___ INFORMATION

/-- Settles O33: each form is `shiftLogicReg`, its count in the instruction or in a register. -/
theorem logicalShifts : Obligations.LogicalShifts := fun s _ _ _ =>
  ⟨shiftsLogic s rfl rfl, shiftsLogic s rfl rfl, fun even => shiftsLogic s (regWf_long_of_even even) rfl,
    shiftsLogic s rfl rfl, shiftsLogic s rfl rfl, fun even => shiftsLogic s (regWf_long_of_even even) rfl⟩

/-- Settles O34: in range or not, a shift is one register write and one write of C, Z, S and V. -/
theorem shiftsByAnyCountComplete : Obligations.ShiftsByAnyCountComplete := fun s _ _ _ =>
  ⟨shiftCompletes s rfl rfl, shiftCompletes s rfl rfl, shiftCompletes s rfl rfl, shiftCompletes s rfl rfl,
    shiftCompletes s rfl rfl, shiftCompletes s rfl rfl, shiftCompletes s rfl rfl, shiftCompletes s rfl rfl,
    fun even =>
      have long := regWf_long_of_even even
      ⟨shiftCompletes s long rfl, shiftCompletes s long rfl, shiftCompletes s long rfl, shiftCompletes s long rfl⟩⟩

/-- Settles O35: two byte writes of digits of the old values, the link's last, and Z and S from the link. -/
theorem digitRotates : Obligations.DigitRotates := by
  refine ⟨fun s l r => ⟨_, rfl, afterDigits_writes s l r ?_ ?_⟩, fun s l r => ⟨_, rfl, afterDigits_writes s l r ?_ ?_⟩⟩
  · rw [toNat_digit_append, toNat_digit0, toNat_digit0]
  · rw [toNat_digit_append, toNat_digit1, toNat_digit1]
  · rw [toNat_digit_append, toNat_digit0, toNat_digit1]
  · rw [toNat_digit_append, toNat_digit1, toNat_digit0]

end Sys2Proof.Machine
end

section
/-! PROOFS of the statements about `44_control.md`: jumps, decrement and jump, calls and returns (R400 to R407). -/
namespace Sys2Proof.Machine

/-! ## Relative targets (R402, R404, R406) -/

section
variable {n : Nat} (s : State)

theorem relTarget_signExtend (disp : BitVec n) :
    relTarget s (disp.signExtend 16) = s.pc + BitVec.ofInt 16 (2 * disp.toInt) := by
  rw [BitVec.ofInt_mul]
  rfl

theorem relTargetBack_signExtend (disp : BitVec n) :
    relTargetBack s (disp.signExtend 16) = s.pc - BitVec.ofInt 16 (2 * disp.toInt) := by
  rw [BitVec.ofInt_mul]
  rfl

theorem relTargetBack_zeroExtend (disp : BitVec n) :
    relTargetBack s (disp.zeroExtend 16) = s.pc - BitVec.ofNat 16 (2 * disp.toNat) := by
  rw [BitVec.ofNat_mul, BitVec.ofNat_toNat]
  rfl

end

/-! ## A jump writes the PC alone (R400) -/

section
variable {s t : State} {rs : List Reg} {fs : List Nat} {sp : Space} {stored : List Word}

theorem State.Frame.setPc (h : s.Frame t rs fs sp stored) (a : Word) : s.Frame (t.setPc a) rs fs sp stored where
  regs := h.regs
  otherSp := h.otherSp
  fcw := h.fcw
  mem := h.mem
  rest := { h.rest with }
  io := h.io
  reexec := h.reexec

/-- A jump taken where `p` holds, after an update that leaves the PC at the next instruction. -/
theorem State.Straight.jumpIf (h : s.Straight t rs fs sp stored) (p : Prop) [Decidable p] (a : Word) :
    (if p then t.setPc a else t).pc = (if p then a else s.pc) ∧
      s.Frame (if p then t.setPc a else t) rs fs sp stored := by
  split
  · exact ⟨rfl, h.toFrame.setPc a⟩
  · exact ⟨h.pc, h.toFrame⟩

/-- The same for a jump taken where `p` fails. -/
theorem State.Straight.jumpUnless (h : s.Straight t rs fs sp stored) (p : Prop) [Decidable p] (a : Word) :
    (if p then t else t.setPc a).pc = (if p then s.pc else a) ∧
      s.Frame (if p then t else t.setPc a) rs fs sp stored := by
  simpa only [ite_not] using h.jumpIf (¬ p) a

theorem State.rw_ite_setPc (t : State) (p : Prop) [Decidable p] (a : Word) (n : Reg) :
    (if p then t else t.setPc a).rw n = t.rw n := by
  split <;> rfl

theorem State.rb_ite_setPc (t : State) (p : Prop) [Decidable p] (a : Word) (n : Reg) :
    (if p then t else t.setPc a).rb n = t.rb n :=
  State.rb_congr _ _ (t.rw_ite_setPc p a) n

______

In the entries above, find the line with "exact ⟨h.pc, h.toFrame⟩" and the line with "(if p then t else t.setPc a).pc", then restate word for word both of them and every line between, with nothing more.

  · exact ⟨h.pc, h.toFrame⟩

/-- The same for a jump taken where `p` fails. -/
theorem State.Straight.jumpUnless (h : s.Straight t rs fs sp stored) (p : Prop) [Decidable p] (a : Word) :
    (if p then t else t.setPc a).pc = (if p then s.pc else a) ∧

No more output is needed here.